Squamous cell cancer (Head and neck) is the sixth most common cancer responsible for over 500,000 new cases annually worldwide (1) . 90 % of Head and neck cancer cells overexpress Epidermal Growth Factor Receptor (EGFR). Its presence not only leads to a poor outcome (2) , but also enhances resistance to cytotoxic agents, including ionizing radiation.
The EGFR is a 170-kDa transmembrane receptor tyrosine kinase of the ErbB family. (3)
The EGFR is composed of four extracellular domains, a hydrophobic transmembrane region, a juxta-membrane domain, an intracellular protein tyrosine kinase domain. It is monomeric in inert state, but binding of a ligand results in conformational change which promotes homo- and hetero-dimerization and activates signal transduction. (4)
There are four main cytoplasmic downstream signaling routes for EGFR.
High EGFR expression is also associated with resistance to radiation. In contrast to cytoplasmic signaling induced by EGF, radiation prompts nuclear EGFR translocation. This process is associated with a nuclear influx of proteins Ku70/80 and phosphatase 1, a surge in nuclear DNA-PK activity, and formation of DNA end-binding protein complexes containing DNA-PK, which performs a major role in repairing radiation-induced DNA double strand-breaks through a non-homologous end-joining mechanism. (6)

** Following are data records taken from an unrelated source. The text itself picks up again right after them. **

-- ==== Sys2Proof/Machine/Coppice.lean ====
section
/-! DEFINITION. Coppice: the lease, heartbeats, takeover, the Foremen's states and boot (R309-R319, R330, R331, R486). -/
namespace Sys2Proof.Machine

/-! ### Foremen -/

/-- Foreman A (false) or B (true). -/
def State.fm (s : State) (b : Bool) : Foreman := if b then s.fmn.b else s.fmn.a
def State.modFm (s : State) (b : Bool) (f : Foreman → Foreman) : State :=
  s.modFmn (fun n => if b then { n with b := f n.b } else { n with a := f n.a })
/-- Code of HOLDER. -/
def fmCode (b : Bool) : Nat := if b then 2 else 1
/-- The Foreman holds the lease. -/
def State.holds (s : State) (b : Bool) : Bool := decide (s.fmn.holder = fmCode b)
/-- FMN_SELF of a Foreman. -/
def selfA (b : Bool) : Nat := fmnA (if b then 0xA4 else 0xA0)
/-- FMN_SELF.READY. -/
def State.ready (s : State) (b : Bool) : Bool := s.rb (selfA b) 16
/-- Code of FMN_STAT (R316). -/
def fmStCode : FmSt → Nat | .off => 0 | .boot => 1 | .standby => 2 | .active => 3 | .held => 4 | .fail => 5
/-- A bit of FMN_CFG (R332). -/
def State.fmnCfg (s : State) (i : Nat) : Bool := s.rb (fmnA 0x40) i
/-- The PREFER Foreman. -/
def State.prefer (s : State) : Bool := s.fmnCfg 1
/-- FMN_CFG.BOOT_TMO. -/
def State.bootTmo (s : State) : Nat := atLeast1 (s.rf (fmnA 0x40) 16 12)
/-- FMN_HBCFG.LEASE and WIRE_TMO; lower values act as the minimum. -/
def State.leaseLen (s : State) : Nat := max 16 (s.rf (fmnA 0x5C) 0 12)
def State.wireTmo (s : State) : Nat := max 4 (s.rf (fmnA 0x5C) 12 12)

/-- A Foreman changes state; the change is recorded with its own ID (R456). -/
def State.setFm (s : State) (b : Bool) (st : FmSt) : State :=
  let s1 := s.modFm b (fun f => { f with st := st })
  if (s.fm b).st = st then s1 else s1.trace 4 3 (if b then 65 else 64) (w32 (fmStCode st)) s.fmn.gen

/-- A LEASE record: FMN_CAUSE [3:0] and the new HOLDER (R456). -/
def State.traceLease (s : State) : State :=
  s.trace 4 5 80 (w32 (s.rf (fmnA 0x64) 0 4 + s.fmn.holder * 2 ^ 8)) s.fmn.gen

/-- A Foreman leaves reset: its boot ROM starts a boot attempt (R317). None has power in a thermal trip (R429). -/
def State.bootFm (s : State) (b : Bool) : State :=
  if s.pwr.tripped then s
  else
    (((s.abandon b).modFm b (fun f => { f with powered := true, revoked := false, bootAt := s.fmn.tick, stuck := false, failed := false,
                                                relAt := none, offAt := none, claim := false, fault := false })).setFm b .boot).noteDom

/-- A Foreman's island is powered off. -/
def State.offFm (s : State) (b : Bool) : State :=
  ((s.abandon b).modFm b (fun f => { f with powered := false, claim := false, fault := false, relAt := none, offAt := none })).setFm b .off |>.noteDom

/-- A takeover starts a Foreman (R319): powered if it is OFF, released from reset if it is held, reset where it was revoked, since it could
claim nothing before (R311); one in FAIL is not started. -/
def State.takeStart (s : State) (b : Bool) : State :=
  let s1 := s.modFmn (fun f => { f with take := some (b, f.tick) })
  match (s.fm b).st with
  | .off => s1.bootFm b
  | .held => s1.bootFm b
  | .fail => s1
  | _ => if (s.fm b).revoked then s1.bootFm b else s1

/-- The takeover passes to the other Foreman with AUTO_RESTART = 1, unless that one is in FAIL (R319). -/
def State.takeOther (s : State) (b : Bool) : State :=
  if s.fmnCfg 5 && decide ((s.fm !b).st ≠ .fail) then s.takeStart !b else s.modFmn (fun f => { f with take := none })

/-- A boot attempt fails (R319); the third one ends in FAIL, any other in `st`. -/
def State.failFm (s : State) (b : Bool) (st : FmSt) : State :=
  let f := s.fm b
  let live := !f.failed && decide (f.st = .boot ∨ f.st = .standby)
  let s1 := s.modFm b (fun f => { f with fails := f.fails + live.toNat, failed := true })
  if 3 ≤ (s1.fm b).fails then (s1.offFm b).setFm b .fail
  else if st = .off then s1.offFm b else s1.setFm b st

/-! ### The lease (R311, R312) -/

/-- The next generation: low 16 bits of zero are skipped. -/
def nextGen (g : Word) : Word := let n := g + 1; if fld n 0 16 = 0 then n + 1 else n

/-- The internal completion rings are read from their present TAIL where no checkpoint gives a position. -/
def State.ringPos (s : State) (fe : Bool) : Nat := (s.reg (ringRegs fe 1).2.2.1).toNat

The concept that inhibiting EGFR might have antitumor activity was presented in 1980s. Mendelsohn et al. provided the first pre-clinical demonstration of an antiproliferative effect of monoclonal antibodies directed against EGF-binding site. Since then, numerous EGFR inhibitors are studied. (7)
Cetuximab is a recombinant, human/mouse chimeric IgG1 monoclonal antibody that attaches to epidermal growth factor receptor (EGFR, HER1, ErbB-1) on its extracellular domain .It competitively inhibits epidermal growth factor (EGF) and other ligands, such as transforming growth factor-alpha (TGF-a) from binding to EGFR.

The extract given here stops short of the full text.